───── STORED DATA ─────
-- ==== Sys2Proof/Machine/Rest.lean ====
section
/-! DEFINITION. Hand-overs that end in one block: meter stall supervision, the Fill Planner's fill events, and the Settings Store's judgement
of rest (R68, R99, R100, R199). -/
namespace Sys2Proof.Machine

/-! ### Stall supervision (R68) -/

/-- R68: arming is judged afresh. -/
def judgeArm (s : State) : State :=
  let m := s.ifm
  if s.armable = m.armed then s
  else if s.armable then
    s.withIfm { m with armed := true, stallTimer := if m.stall then none else s.load s.cfg.valve.meterStallS }
  else s.withIfm { m with armed := false, stallTimer := none }

/-! ### Learned rate (R99, R100) -/

/-- R99: the fill-open event sets or clears the stall mark. -/
def plannerFillOpen (s : State) : State := s.withFpl { s.fpl with stallMark := s.ifm.stall }

/-- R100: the learned rate after a measured rate. -/
def learnRate (learned : Option Nat) (measured : Nat) : Nat :=
  match learned with
  | none => measured
  | some r => (3 * r + measured) / 4

/-- R100: the fill-close event, with the fill tally and the seconds in FILLING. -/
def plannerFillClose (tally seconds : Nat) (s : State) : State :=
  let minutes := seconds / 60
  let measured := min 20000 (tally / minutes)
  if s.fpl.stallMark = true ∨ minutes < 10 ∨ measured = 0 then s
  else
    let rate := learnRate s.fpl.learned measured
    let s' := s.withFpl { s.fpl with learned := some rate }
    if s.fpl.learned = some rate then s'
    else s'.raise .plan [6, optNum s.fpl.learned, numField measured, numField rate]

/-! ### Rest (R199) -/

/-- The image state: VALID 0, INVALID 1 (R193). -/
def imageCode (valid : Bool) : Word := if valid then 0 else 1

/-- R196: the PART_STATE notice of a power-on: the state started in, an absent old state, the image state. -/
def startNotice (s : State) : State :=
  s.raise .partState [numField s.sst.part.code, absentField, imageCode s.sst.imageValid]

/-- R197: the PART_STATE notice of a restart: the old state, the new state, the image state. -/
def restartNotice (old : PartState) (s : State) : State :=
  s.raise .partState [numField old.code, numField s.sst.part.code, imageCode s.sst.imageValid]

/-- R196, R198 to R200: the PART_STATE notice of any other change: the old and the new state. -/
def partNotice (old : PartState) (s : State) : State := s.raise .partState [numField old.code, numField s.sst.part.code]

/-- R199: the part is at rest. -/
def State.atRest (s : State) : Bool :=
  decide (s.fsq.seq = .idle) && (decide (s.ivd.state = .closed) || s.ivd.state.isFault)

/-- R199: a QUIESCING part found at rest becomes QUIET. Of the receivers of that change only the Frost Heating Controller acts on it: the Fill
Sequencer and the Overflow Guard act on a part that leaves or enters RUNNING (R50, R111, R123). -/
def judgeRest (s : State) : State :=
  if s.sst.part = .quiescing ∧ s.atRest = true then
    powerRun (partNotice .quiescing (s.withSst { s.sst with part := .quiet }))
  else s

/-- R54: the Inflow Meter's and the Settings Store's taking of a valve event; the Fill Sequencer's and the Overflow Guard's stand with
those blocks. -/
def storeSequence (b : Block) (s : State) : State :=
  match b with
  | .fhc => heatingSequence s
  | .sst => judgeRest s
  | _ => s

/-- Section 6.2: a change of the sequence state, handed at once to the Frost Heating Controller and the Settings Store. The Overflow Guard
only reads it, at its next sample (R44). -/
def enterSeq (q : SeqState) (s : State) : State :=
  (s.withFsq { s.fsq with seq := q }).handTo [.fhc, .sst] storeSequence

end Sys2Proof.Machine
end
─────
◆ **EXERCISE GOAL**
When a line among the entries contains "judgeRest", pull that line out.

◆ **TASK SOLUTION**
def judgeRest (s : State) : State :=
  | .sst => judgeRest s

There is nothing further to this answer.